Hoy, esas consecuencias siguen ahí. El país mantiene aún 2.500 soldados en Irak y sigue aprobando partidas para la lucha contra el terrorismo en la región. “Estados Unidos seguirá fortaleciendo y ampliando nuestra alianza en apoyo de la seguridad, estabilidad y soberanía” del país árabe, declaraba el secretario de Defensa, Lloyd Austin, en una visita sorpresa este mes a Bagdad. Austin fue el último comandante de las tropas estadounidenses en la Operación Libertad de Irak antes de la retirada en 2011.

Soldados de EE UU junto a un coche bomba que acaba de explotar, en Abu Ghraib, el 3 de abril de 2005.JEROME DELAY (AP)

La pérdida de prestigio de Washington en la región quedaba en evidencia la semana pasada, cuando Irán y Arabia Saudí ―otrora aliado incondicional― anunciaban un acuerdo diplomático tras años de enfrentamientos y bajo la mediación de China, el gran rival actual de Estados Unidos.

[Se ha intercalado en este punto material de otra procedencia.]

@[simp] theorem State.updHlc_regs (s : State) (f : Hlc → Hlc) : (s.updHlc f).regs = s.regs := rfl
@[simp] theorem State.updHlc_shadow (s : State) (f : Hlc → Hlc) : (s.updHlc f).shadow = s.shadow := rfl
@[simp] theorem State.updHlc_sys (s : State) (f : Hlc → Hlc) : (s.updHlc f).sys = s.sys := rfl
@[simp] theorem State.updHlc_pilot (s : State) (f : Hlc → Hlc) : (s.updHlc f).pilot = s.pilot := rfl
@[simp] theorem State.updHlc_hlc (s : State) (f : Hlc → Hlc) : (s.updHlc f).hlc = f s.hlc := rfl
@[simp] theorem State.updHlc_sw (s : State) (f : Hlc → Hlc) : (s.updHlc f).sw = s.sw := rfl
@[simp] theorem State.updHlc_sup (s : State) (f : Hlc → Hlc) : (s.updHlc f).sup = s.sup := rfl
@[simp] theorem State.updHlc_cap (s : State) (f : Hlc → Hlc) : (s.updHlc f).cap = s.cap := rfl
@[simp] theorem State.updHlc_key (s : State) (f : Hlc → Hlc) : (s.updHlc f).key = s.key := rfl
@[simp] theorem State.updHlc_rd (s : State) (f : Hlc → Hlc) : (s.updHlc f).rd = s.rd := rfl
@[simp] theorem State.updHlc_tag (s : State) (f : Hlc → Hlc) : (s.updHlc f).tag = s.tag := rfl
@[simp] theorem State.updHlc_met (s : State) (f : Hlc → Hlc) : (s.updHlc f).met = s.met := rfl
@[simp] theorem State.updHlc_led (s : State) (f : Hlc → Hlc) : (s.updHlc f).led = s.led := rfl
@[simp] theorem State.updHlc_link (s : State) (f : Hlc → Hlc) : (s.updHlc f).link = s.link := rfl
@[simp] theorem State.updHlc_alloc (s : State) (f : Hlc → Hlc) : (s.updHlc f).alloc = s.alloc := rfl
@[simp] theorem State.updHlc_plt (s : State) (f : Hlc → Hlc) : (s.updHlc f).plt = s.plt := rfl
@[simp] theorem State.updHlc_hp (s : State) (f : Hlc → Hlc) : (s.updHlc f).hp = s.hp := rfl
@[simp] theorem State.updHlc_store (s : State) (f : Hlc → Hlc) : (s.updHlc f).store = s.store := rfl
@[simp] theorem State.updHlc_pending (s : State) (f : Hlc → Hlc) : (s.updHlc f).pending = s.pending := rfl

@[simp] theorem State.updSw_regs (s : State) (f : Sw → Sw) : (s.updSw f).regs = s.regs := rfl
@[simp] theorem State.updSw_shadow (s : State) (f : Sw → Sw) : (s.updSw f).shadow = s.shadow := rfl
@[simp] theorem State.updSw_sys (s : State) (f : Sw → Sw) : (s.updSw f).sys = s.sys := rfl
@[simp] theorem State.updSw_pilot (s : State) (f : Sw → Sw) : (s.updSw f).pilot = s.pilot := rfl
@[simp] theorem State.updSw_hlc (s : State) (f : Sw → Sw) : (s.updSw f).hlc = s.hlc := rfl
@[simp] theorem State.updSw_sw (s : State) (f : Sw → Sw) : (s.updSw f).sw = f s.sw := rfl
@[simp] theorem State.updSw_sup (s : State) (f : Sw → Sw) : (s.updSw f).sup = s.sup := rfl
@[simp] theorem State.updSw_cap (s : State) (f : Sw → Sw) : (s.updSw f).cap = s.cap := rfl
@[simp] theorem State.updSw_key (s : State) (f : Sw → Sw) : (s.updSw f).key = s.key := rfl
@[simp] theorem State.updSw_rd (s : State) (f : Sw → Sw) : (s.updSw f).rd = s.rd := rfl
@[simp] theorem State.updSw_tag (s : State) (f : Sw → Sw) : (s.updSw f).tag = s.tag := rfl
@[simp] theorem State.updSw_met (s : State) (f : Sw → Sw) : (s.updSw f).met = s.met := rfl
@[simp] theorem State.updSw_led (s : State) (f : Sw → Sw) : (s.updSw f).led = s.led := rfl
@[simp] theorem State.updSw_link (s : State) (f : Sw → Sw) : (s.updSw f).link = s.link := rfl
@[simp] theorem State.updSw_alloc (s : State) (f : Sw → Sw) : (s.updSw f).alloc = s.alloc := rfl
@[simp] theorem State.updSw_plt (s : State) (f : Sw → Sw) : (s.updSw f).plt = s.plt := rfl
@[simp] theorem State.updSw_hp (s : State) (f : Sw → Sw) : (s.updSw f).hp = s.hp := rfl
@[simp] theorem State.updSw_store (s : State) (f : Sw → Sw) : (s.updSw f).store = s.store := rfl
@[simp] theorem State.updSw_pending (s : State) (f : Sw → Sw) : (s.updSw f).pending = s.pending := rfl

La autorización del Congreso

Trump vuelve a ser candidato. Él y otros aspirantes a la Casa Blanca, declarados o potenciales, en el Partido Republicano, como el gobernador de Florida Ron DeSantis, han expresado su oposición a continuar la actual ayuda militar para otro conflicto exterior, la invasión rusa de Ucrania. Mientras, la autorización del Congreso que dio base legal a la guerra de Irak, sin fecha para terminar, sigue vigente, abierta a permitir la participación estadounidense en otras acciones militares. Aunque su futuro es incierto.

El Senado quiere rescindirla, para evitar que en el futuro, algún gobierno pueda lanzar otra intervención remitiéndose a ella: Trump la invocó para aprobar el ataque con un dron en Bagdad que mató al entonces líder de la Guardia Revolucionaria iraní, Qasem Soleimani, en 2020. Una votación preliminar la semana pasada obtuvo una mayoría de dos tercios favorable a la cancelación de la orden bélica. Los senadores prevén votar esta semana el proyecto de ley para abolir la medida. “La gente está cansada de guerras”, alegaba el líder de la mayoría demócrata en la Cámara alta, Michael Schumer.

Pero aunque la medida logre el visto bueno del Senado, no está claro que vaya a prosperar. Debe recibir también luz verde de la Cámara de Representantes, bajo control republicano. Y el presidente de esa institución, Kevin McCarthy, ya ha declarado que se opone a ella.